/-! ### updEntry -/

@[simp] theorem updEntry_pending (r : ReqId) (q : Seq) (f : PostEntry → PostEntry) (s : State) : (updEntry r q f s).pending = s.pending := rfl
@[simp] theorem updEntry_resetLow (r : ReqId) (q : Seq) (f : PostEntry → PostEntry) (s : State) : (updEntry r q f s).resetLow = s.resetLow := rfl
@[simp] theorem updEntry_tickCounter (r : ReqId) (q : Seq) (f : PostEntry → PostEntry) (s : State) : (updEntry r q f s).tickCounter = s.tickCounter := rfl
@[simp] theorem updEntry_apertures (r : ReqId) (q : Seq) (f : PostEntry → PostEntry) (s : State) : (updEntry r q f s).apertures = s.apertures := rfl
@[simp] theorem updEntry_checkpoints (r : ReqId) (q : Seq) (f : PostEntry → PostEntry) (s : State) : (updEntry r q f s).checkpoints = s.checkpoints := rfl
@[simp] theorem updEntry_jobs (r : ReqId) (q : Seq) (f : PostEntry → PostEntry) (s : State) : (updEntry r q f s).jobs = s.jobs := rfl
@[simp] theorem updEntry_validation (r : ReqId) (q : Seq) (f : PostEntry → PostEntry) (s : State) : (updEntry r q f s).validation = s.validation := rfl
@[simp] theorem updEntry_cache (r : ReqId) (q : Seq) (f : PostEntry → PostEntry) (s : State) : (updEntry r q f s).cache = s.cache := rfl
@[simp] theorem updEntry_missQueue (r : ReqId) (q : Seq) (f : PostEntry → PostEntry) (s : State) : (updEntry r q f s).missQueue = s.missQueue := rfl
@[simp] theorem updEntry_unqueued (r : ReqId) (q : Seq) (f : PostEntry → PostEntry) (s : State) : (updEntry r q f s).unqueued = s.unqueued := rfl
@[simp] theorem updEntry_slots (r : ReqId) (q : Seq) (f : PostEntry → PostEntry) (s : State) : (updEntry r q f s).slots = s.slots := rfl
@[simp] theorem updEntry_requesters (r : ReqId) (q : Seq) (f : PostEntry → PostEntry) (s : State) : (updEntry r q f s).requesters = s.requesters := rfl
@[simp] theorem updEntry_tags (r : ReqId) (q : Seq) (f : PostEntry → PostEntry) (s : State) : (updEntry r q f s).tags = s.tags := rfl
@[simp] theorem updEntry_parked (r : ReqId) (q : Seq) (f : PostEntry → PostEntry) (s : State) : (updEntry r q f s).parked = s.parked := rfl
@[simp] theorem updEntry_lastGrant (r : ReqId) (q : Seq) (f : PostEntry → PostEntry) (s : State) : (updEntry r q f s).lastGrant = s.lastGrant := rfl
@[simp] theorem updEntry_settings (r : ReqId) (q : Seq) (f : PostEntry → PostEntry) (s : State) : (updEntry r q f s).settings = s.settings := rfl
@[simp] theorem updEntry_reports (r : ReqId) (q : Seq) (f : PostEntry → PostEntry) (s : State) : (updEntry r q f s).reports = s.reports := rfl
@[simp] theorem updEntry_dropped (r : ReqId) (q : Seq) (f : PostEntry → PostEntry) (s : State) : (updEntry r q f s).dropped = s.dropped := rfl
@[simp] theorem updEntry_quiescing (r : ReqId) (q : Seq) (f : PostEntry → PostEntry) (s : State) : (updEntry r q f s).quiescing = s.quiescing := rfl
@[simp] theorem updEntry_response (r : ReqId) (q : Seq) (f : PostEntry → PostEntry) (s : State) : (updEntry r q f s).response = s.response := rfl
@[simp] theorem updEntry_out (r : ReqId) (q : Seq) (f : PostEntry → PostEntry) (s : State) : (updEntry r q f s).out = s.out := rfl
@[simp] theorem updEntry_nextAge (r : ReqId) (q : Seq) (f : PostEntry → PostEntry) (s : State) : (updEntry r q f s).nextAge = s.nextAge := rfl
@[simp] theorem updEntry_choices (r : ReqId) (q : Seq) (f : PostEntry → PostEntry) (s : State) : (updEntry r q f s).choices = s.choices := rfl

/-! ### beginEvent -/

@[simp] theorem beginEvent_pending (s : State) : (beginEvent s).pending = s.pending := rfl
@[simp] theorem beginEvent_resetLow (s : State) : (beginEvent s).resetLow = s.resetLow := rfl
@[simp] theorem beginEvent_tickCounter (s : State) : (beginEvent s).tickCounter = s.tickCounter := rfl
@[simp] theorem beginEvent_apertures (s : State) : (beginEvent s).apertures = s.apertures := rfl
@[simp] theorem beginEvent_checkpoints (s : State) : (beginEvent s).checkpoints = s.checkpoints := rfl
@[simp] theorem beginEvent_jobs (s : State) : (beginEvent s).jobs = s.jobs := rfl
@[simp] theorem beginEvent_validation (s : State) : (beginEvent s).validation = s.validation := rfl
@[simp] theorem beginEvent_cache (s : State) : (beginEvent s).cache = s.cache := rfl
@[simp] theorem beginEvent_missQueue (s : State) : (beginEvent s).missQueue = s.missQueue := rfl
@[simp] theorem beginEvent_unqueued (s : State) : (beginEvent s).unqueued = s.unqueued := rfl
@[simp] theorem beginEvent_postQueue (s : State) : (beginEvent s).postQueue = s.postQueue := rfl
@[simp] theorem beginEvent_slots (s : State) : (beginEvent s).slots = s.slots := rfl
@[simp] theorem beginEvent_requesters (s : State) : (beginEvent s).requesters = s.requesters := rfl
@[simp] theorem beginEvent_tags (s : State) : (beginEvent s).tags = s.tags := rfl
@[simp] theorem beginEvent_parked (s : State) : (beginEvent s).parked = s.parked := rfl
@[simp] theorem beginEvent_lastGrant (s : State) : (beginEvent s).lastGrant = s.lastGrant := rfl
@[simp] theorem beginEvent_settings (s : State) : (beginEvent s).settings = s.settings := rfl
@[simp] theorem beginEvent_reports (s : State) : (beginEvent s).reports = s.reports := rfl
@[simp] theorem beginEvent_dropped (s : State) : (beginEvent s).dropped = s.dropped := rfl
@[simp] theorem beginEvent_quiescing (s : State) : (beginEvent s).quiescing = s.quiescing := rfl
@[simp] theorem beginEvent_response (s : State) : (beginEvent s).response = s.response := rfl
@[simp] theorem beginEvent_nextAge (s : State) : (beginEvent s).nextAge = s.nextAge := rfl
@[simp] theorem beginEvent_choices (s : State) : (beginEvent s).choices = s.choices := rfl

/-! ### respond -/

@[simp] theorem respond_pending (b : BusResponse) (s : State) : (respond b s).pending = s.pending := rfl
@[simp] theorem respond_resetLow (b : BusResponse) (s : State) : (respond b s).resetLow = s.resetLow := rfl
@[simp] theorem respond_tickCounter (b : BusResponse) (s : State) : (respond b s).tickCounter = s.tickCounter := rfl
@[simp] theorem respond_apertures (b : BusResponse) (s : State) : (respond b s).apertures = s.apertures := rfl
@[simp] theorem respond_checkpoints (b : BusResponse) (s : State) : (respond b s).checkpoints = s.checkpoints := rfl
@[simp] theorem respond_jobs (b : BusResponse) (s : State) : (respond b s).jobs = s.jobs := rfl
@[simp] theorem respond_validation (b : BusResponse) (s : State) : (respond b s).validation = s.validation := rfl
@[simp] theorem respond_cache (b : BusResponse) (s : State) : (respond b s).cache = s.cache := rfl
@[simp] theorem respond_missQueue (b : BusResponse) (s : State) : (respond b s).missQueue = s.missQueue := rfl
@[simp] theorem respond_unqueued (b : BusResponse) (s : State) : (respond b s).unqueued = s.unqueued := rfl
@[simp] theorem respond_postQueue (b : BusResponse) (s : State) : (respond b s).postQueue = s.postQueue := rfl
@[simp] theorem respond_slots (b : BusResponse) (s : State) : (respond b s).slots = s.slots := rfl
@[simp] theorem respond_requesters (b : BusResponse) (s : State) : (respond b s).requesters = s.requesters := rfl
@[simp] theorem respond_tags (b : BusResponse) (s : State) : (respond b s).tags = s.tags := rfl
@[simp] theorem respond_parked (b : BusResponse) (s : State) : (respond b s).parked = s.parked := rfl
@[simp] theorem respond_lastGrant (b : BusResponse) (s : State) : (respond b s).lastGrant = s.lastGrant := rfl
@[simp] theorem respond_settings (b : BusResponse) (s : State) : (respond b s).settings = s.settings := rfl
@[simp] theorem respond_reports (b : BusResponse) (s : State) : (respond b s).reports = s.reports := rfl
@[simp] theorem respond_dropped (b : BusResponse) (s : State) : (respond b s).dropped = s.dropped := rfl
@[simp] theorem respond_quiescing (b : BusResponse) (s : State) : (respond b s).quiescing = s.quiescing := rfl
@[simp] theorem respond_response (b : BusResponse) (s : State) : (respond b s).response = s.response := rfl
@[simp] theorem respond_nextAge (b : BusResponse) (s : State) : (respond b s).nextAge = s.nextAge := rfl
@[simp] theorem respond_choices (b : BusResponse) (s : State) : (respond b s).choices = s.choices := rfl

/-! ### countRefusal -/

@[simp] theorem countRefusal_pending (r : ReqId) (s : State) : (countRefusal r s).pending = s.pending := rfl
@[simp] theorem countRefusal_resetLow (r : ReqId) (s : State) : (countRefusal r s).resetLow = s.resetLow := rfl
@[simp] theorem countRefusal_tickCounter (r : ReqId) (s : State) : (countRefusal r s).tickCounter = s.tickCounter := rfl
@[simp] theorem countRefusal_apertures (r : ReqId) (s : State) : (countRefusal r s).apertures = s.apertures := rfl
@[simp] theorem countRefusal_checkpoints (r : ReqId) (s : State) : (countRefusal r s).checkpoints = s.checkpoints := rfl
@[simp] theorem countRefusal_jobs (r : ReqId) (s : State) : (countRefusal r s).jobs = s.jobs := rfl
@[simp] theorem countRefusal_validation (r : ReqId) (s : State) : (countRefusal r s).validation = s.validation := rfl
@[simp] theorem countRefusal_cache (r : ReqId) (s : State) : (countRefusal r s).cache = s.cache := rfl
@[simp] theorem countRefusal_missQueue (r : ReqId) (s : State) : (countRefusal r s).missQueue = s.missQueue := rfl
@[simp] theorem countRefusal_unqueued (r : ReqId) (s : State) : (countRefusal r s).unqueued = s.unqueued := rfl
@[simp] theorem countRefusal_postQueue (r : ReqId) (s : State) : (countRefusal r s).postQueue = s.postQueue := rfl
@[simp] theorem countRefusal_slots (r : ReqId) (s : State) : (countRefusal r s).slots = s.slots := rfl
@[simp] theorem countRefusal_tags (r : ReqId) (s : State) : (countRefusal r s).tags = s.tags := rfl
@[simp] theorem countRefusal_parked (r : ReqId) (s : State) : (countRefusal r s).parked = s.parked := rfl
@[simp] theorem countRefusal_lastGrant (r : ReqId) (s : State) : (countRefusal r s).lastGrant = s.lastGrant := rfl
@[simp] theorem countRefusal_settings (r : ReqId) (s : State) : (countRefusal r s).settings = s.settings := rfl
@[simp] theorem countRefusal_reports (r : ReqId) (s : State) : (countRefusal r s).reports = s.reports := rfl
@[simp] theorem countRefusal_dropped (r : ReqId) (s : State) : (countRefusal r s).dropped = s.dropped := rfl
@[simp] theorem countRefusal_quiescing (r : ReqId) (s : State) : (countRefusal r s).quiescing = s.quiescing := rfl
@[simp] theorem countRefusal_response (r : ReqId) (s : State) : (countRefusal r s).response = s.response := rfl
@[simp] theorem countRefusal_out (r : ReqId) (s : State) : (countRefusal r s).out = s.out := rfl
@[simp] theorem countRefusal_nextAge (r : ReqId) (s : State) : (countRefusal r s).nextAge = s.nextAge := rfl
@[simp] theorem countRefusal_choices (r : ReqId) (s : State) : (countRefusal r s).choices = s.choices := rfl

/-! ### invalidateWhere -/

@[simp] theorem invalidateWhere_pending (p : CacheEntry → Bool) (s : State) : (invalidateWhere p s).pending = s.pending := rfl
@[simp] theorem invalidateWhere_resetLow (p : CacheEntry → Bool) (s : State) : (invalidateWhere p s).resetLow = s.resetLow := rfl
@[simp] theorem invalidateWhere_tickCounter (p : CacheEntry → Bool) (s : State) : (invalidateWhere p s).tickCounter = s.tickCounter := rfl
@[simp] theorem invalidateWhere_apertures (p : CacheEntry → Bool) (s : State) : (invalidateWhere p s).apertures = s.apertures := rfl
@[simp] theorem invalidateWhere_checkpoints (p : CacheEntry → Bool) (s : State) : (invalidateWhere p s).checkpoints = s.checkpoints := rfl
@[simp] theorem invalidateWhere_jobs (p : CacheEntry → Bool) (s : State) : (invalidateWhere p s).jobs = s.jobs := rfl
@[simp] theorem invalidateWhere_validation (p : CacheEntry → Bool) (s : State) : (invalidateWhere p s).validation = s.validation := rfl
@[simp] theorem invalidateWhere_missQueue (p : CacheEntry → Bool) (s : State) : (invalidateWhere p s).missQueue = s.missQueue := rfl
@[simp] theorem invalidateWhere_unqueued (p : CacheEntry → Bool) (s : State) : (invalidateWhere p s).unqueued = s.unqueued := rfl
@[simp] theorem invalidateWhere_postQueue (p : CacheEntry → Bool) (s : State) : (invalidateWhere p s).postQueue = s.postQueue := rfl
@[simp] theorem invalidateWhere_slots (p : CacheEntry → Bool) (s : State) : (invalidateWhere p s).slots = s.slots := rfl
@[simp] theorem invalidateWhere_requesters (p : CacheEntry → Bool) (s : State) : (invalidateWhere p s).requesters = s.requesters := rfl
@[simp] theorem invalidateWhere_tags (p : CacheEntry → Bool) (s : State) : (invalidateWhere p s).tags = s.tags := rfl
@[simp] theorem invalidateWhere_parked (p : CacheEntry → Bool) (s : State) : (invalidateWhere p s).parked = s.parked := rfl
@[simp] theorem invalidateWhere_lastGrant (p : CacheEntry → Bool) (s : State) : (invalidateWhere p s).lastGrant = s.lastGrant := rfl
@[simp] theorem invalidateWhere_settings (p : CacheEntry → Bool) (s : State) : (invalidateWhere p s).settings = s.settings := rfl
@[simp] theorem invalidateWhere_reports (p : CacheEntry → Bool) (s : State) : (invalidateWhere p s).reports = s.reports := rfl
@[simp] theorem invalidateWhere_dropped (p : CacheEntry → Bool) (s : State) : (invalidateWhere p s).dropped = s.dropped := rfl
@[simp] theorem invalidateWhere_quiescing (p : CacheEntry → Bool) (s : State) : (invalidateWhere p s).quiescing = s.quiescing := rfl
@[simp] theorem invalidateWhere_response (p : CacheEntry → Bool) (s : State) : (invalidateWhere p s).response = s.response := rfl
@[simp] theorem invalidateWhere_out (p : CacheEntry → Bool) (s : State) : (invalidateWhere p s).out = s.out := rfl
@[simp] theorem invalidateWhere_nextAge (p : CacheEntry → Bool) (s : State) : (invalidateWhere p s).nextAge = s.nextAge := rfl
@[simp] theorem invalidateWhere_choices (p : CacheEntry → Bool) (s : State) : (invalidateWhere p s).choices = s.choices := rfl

* * * *

Copy out each line of the data above, exactly, if it lies between the line holding "b s).unqueued = s.unqueued := rfl" and the line holding "b s).slots = s.slots := rfl", inclusive; copy no other line.

@[simp] theorem respond_unqueued (b : BusResponse) (s : State) : (respond b s).unqueued = s.unqueued := rfl
@[simp] theorem respond_postQueue (b : BusResponse) (s : State) : (respond b s).postQueue = s.postQueue := rfl
@[simp] theorem respond_slots (b : BusResponse) (s : State) : (respond b s).slots = s.slots := rfl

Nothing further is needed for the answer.